For me, some corrolaries of these principles include:
  1. Tend to minimise the amount of L1 (e.g. English) since including L1 lowers the amount of exposure to meaningful input. Therefore, I would usually avoid questions in English where alternatives are possible. I would tend avoid translation into English and include it mainly where practice is required for an examination., e.g. GCSE or A-level. 
  2. Be prepared to produce drill-based worksheets to encourage noticing and internalisation (automatisation) of patterns or rules. But endeavour to make these as stimulating as possible, either through their content (e.g. personalisation) or their delivery (e.g. using humour, pace, varied types of interaction with the class).
  3. Choose subject matter which is already of interest to the learners or, importantly, which can form the basis of a new interest. Since we are not just language teachers, but teachers, we need not avoid opening students' minds to new and interesting areas. Often the subject matter will be of interest to the teacher who can communicate their enthusiasm about it.
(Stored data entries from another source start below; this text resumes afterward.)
/-- The pin map goes through all groups, in community then group order. -/
theorem mapPin_eq (topo : List Community) (lp : Nat) :
    mapPin topo lp = (topo.flatMap Community.groups).findSome? (groupPin lp) := by
  show (topo.findSome? fun c => c.groups.findSome? (groupPin lp)) = _
  induction topo with
  | nil => rfl
  | cons c topo ih =>
    rw [List.flatMap_cons, List.findSome?_append, ← ih, List.findSome?_cons]
    cases c.groups.findSome? (groupPin lp) <;> rfl

theorem groupPin_eq_none {lp : Nat} {g : Group} (h : ¬(g.gpioBase ≤ lp ∧ lp < g.gpioBase + g.size)) :
    groupPin lp g = none := by rw [groupPin, if_neg (by rwa [Group.holdsLogical_iff])]

theorem mapPin_eq_none {topo : List Community} {lp : Nat}
    (h : ∀ g ∈ topo.flatMap Community.groups, ¬(g.gpioBase ≤ lp ∧ lp < g.gpioBase + g.size)) : mapPin topo lp = none := by
  rw [mapPin_eq, List.findSome?_eq_none_iff]
  exact fun g hg => groupPin_eq_none (h g hg)

/-- The first group whose logical range holds the logical pin maps it. -/
theorem mapPin_of_first {before after : List Community} {c : Community} {gbefore gafter : List Group} {g : Group} {lp : Nat}
    (hc : c.groups = gbefore ++ g :: gafter) (hp : g.gpioBase ≤ lp ∧ lp < g.gpioBase + g.size)
    (hfirst : ∀ g' ∈ before.flatMap Community.groups ++ gbefore, ¬(g'.gpioBase ≤ lp ∧ lp < g'.gpioBase + g'.size)) :
    mapPin (before ++ c :: after) lp = some (g.base + (lp - g.gpioBase)) := by
  have hnone : (before.flatMap Community.groups ++ gbefore).findSome? (groupPin lp) = none :=
    List.findSome?_eq_none_iff.mpr fun g' hg' => groupPin_eq_none (hfirst g' hg')
  have hsome : groupPin lp g = some (g.base + (lp - g.gpioBase)) := by
    rw [groupPin, if_pos ((Group.holdsLogical_iff g lp).mpr hp)]
  rw [mapPin_eq, List.flatMap_append, List.flatMap_cons, hc, ← List.append_assoc, ← List.append_assoc, List.append_assoc,
    List.findSome?_append, hnone, List.cons_append, List.findSome?_cons, hsome]
  rfl

/-! ## The operations (R126 to R129) -/

theorem translatePin_of_none {lp : Nat} (h : mapPin s.topo lp = none) :
    translatePin lp s = .ok none (logErr .notFound lp s) := by rw [translatePin_eq, h]

theorem translatePin_of_some {lp p : Nat} (h : mapPin s.topo lp = some p) : translatePin lp s = .ok (some p) s := by
  rw [translatePin_eq, h]

/-- A legal operation whose body reaches `t` from `s` with a response, the taking of the command standing in both states. -/
theorem perform_answer {i : Instr} {body : M Response} {st : Status} {aux : BitVec 8} {val : Word} {t : State}
    (hw : i.wellFormed = true) (hl : legal i s = true)
    (hb : body (takeCommand (.command i) s) = .ok ⟨st, aux, 0, val⟩ (takeCommand (.command i) t)) :
    perform i body s = .next (answer t st aux val) := by
  rw [perform_legal hw hl, hb]
  rfl

theorem legal_of_ne_reset {i : Instr} (hi : i = .rescom pin ∨ (∃ ci, i = .resgrp ci pin) ∨ i = .mappin pin)
    (hl : s.lc ≠ .reset) : legal i s = true := by
  rcases hi with rfl | ⟨ci, rfl⟩ | rfl <;> cases h : s.lc <;> simp_all [legal, legalLc, legalCs]

theorem rescomBody_of_some {p ci : Nat} {c : Community} (h : findCommunity s.topo p = some (ci, c)) :
    rescomBody p s = .ok ⟨.ok, fieldOf 8 ci, 0, 0⟩ s := by rw [rescomBody, M.bind_ok (communityOf_of_some h)]; rfl

theorem rescomBody_of_none {p : Nat} (h : findCommunity s.topo p = none) :
    rescomBody p s = .ok (Response.of .notFound) (logErr .notFound p s) := by
  rw [rescomBody, M.bind_ok (communityOf_of_none h)]; rfl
  4. Don't produce superficial resources - build repetition and recycling into the resource. For example by using "narrow reading" or "narrow listening" (multiple short texts which recycle the same vocabulary or chunks), a range of different exercises on the same longer text (e.g. L2 questions, matching, gap-fill, summary, transcription, communicative tasks, sentence combining, aural gap-fill, sentence completion, oral discussion etc).
  5. In drill-based sheets include enough examples. For instance, if you were drilling the perfect tense in French (regular avoir verbs), don't do 5 examples, do at least 20. Then in a later lesson do 20 more. Some text books are short on examples and require the support of supplementary workbooks or custom-made worksheets.
  6. To ensure cognitive challenge build progression into resources, beginning with less challenging tasks (e.g. matching or multi-choice) and moving towards more challenging exercises (e.g. question-answer in L2, translation into L2). In addition, within an individual exercise, include easier and harder examples.
  7. Where possible make it possible to exploit the four skills, firstly to ensure variety, secondly to allow each skill to reinforce the others. Frequently, for example, a simple grammar drill worksheet can be exploited orally first, then in written form.

I daresay you could think of other principles and consequences of these principles. Do leave a comment!


  1. Thank you so much for this. I make a lot of resources, which I then share widely across Canada. I will print out and study this in depth.